Global Web3 fraud surged to $15.87 billion in 2025, sharply exceeding the roughly $2.5 billion lost to traditional hacks and protocol exploits during the same period.
New data shows the scale of fraud far outpaced high-profile breaches, signalling a structural shift in how crypto-related crime is carried out.
Unlike past years dominated by isolated incidents, losses in 2025 were dispersed across an estimated 4.29 million individual transactions.
Analysts said the fragmentation of losses helped fraudulent activity remain less visible to the public despite its growing financial impact.
The findings were detailed in a 2025 annual security report released by blockchain security firm Cyvers.
The report described the rise of “industrialised” crime networks operating across multiple platforms rather than relying on single-point exploits.
These networks use clusters of linked wallet addresses associated with the same scam operations to obscure fund flows.
Funds are frequently moved through chains of exchanges, payment service providers and fiat off-ramps to complicate tracing efforts.
Investigators noted that this cross-platform coordination mirrors methods used by traditional organised crime groups.
A major shift identified in 2025 was the sharp increase in authorised fraud rather than unauthorised account takeovers.
Pig butchering scams emerged as the most prevalent model, relying on long-term social engineering rather than technical vulnerabilities.
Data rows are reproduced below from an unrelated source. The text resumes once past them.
-- ==== Sys2Proof/Machine/KMap.lean ====
section
/-! DEFINITION. Machine/KMap.lean: sparse maps keyed by a number, as lists of pairs in one canonical form: keys strictly rising, and
no entry equal to what an unlisted key reads as. Registers, memories and the per-unit records of the block are held so. -/

namespace Sys2Proof.Machine

/-- A sparse map: the listed keys and their values. -/
abbrev KMap (α : Type) := List (Nat × α)

/-- The value at a key; an unlisted key reads as `d key`. -/
def kget {α : Type} (d : Nat → α) : KMap α → Nat → α
  | [], k => d k
  | e :: m, k => if e.1 = k then e.2 else kget d m k

/-- Insert an entry before the first larger key. -/
def kinsert {α : Type} (k : Nat) (v : α) : KMap α → KMap α
  | [] => [(k, v)]
  | e :: m => if k < e.1 then (k, v) :: e :: m else e :: kinsert k v m

/-- Set the value at a key; setting what an unlisted key reads as removes the entry. -/
def kset {α : Type} [DecidableEq α] (d : Nat → α) (m : KMap α) (k : Nat) (v : α) : KMap α :=
  if v = d k then m.filter (fun e => e.1 != k) else kinsert k v (m.filter (fun e => e.1 != k))

/-- The canonical form: keys strictly rising and no entry equal to its default. -/
def KMap.wf {α : Type} [DecidableEq α] (d : Nat → α) : KMap α → Bool
  | [] => true
  | [e] => decide (e.2 ≠ d e.1)
  | e :: e' :: m => decide (e.2 ≠ d e.1) && decide (e.1 < e'.1) && KMap.wf d (e' :: m)

/-- What a byte of memory that nothing has written reads as: 0 (DESIGN CHOICE, log entry 2). -/
def unwritten (_ : Nat) : Byte := 0#8

/-- The canonical form of a memory (R375, log entry 2). -/
def Memory.wf (m : List Host.Cell) : Bool := KMap.wf unwritten m

end Sys2Proof.Machine
end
Victims are groomed over weeks or months to build trust before being persuaded to approve large transfers themselves.
Because transactions are authorised by users, they often bypass standard security alerts designed to detect compromised accounts.
Traditional fraud controls that focus on compromised accounts are often blind to these flows. Real-time behavioural analytics and entity-level risk scoring are required to catch these schemes before funds leave the platform.
The Cyvers report said.
The report warned that psychological manipulation has become as critical to fraud operations as technical infrastructure.
Fraudulent activity in 2025 was heavily concentrated in a small number of highly liquid digital assets.
Tether (CRYPTO:USDT) accounted for 37% of detected fraudulent value due to its widespread use and ease of conversion to fiat.
Ethereum (CRYPTO:ETH) followed closely, representing 36% of fraudulent flows tracked during the year.
USD Coin (CRYPTO:USDC) made up a further 25% of the total, underscoring the role of stable and blue-chip assets in fraud schemes.
Exposure was also concentrated at the platform level, with one unnamed global exchange linked to more than $2.3 billion in fraudulent flows.
Just three of the world’s ten largest exchanges handled nearly half of all fraud routed through centralised venues.
Analysts said this concentration increases systemic risk for large platforms with global user bases.
The report concluded that crypto fraud in 2025 now resembles a mature global enterprise rather than a series of isolated scams.
While pig butchering remains the dominant authorised fraud method, it relies on the same core infrastructure as other schemes.
Liquid stablecoins, major digital assets and large exchanges continue to serve as the backbone of large-scale crypto fraud operations.
At the time of reporting, Ethereum price was $95,264.20.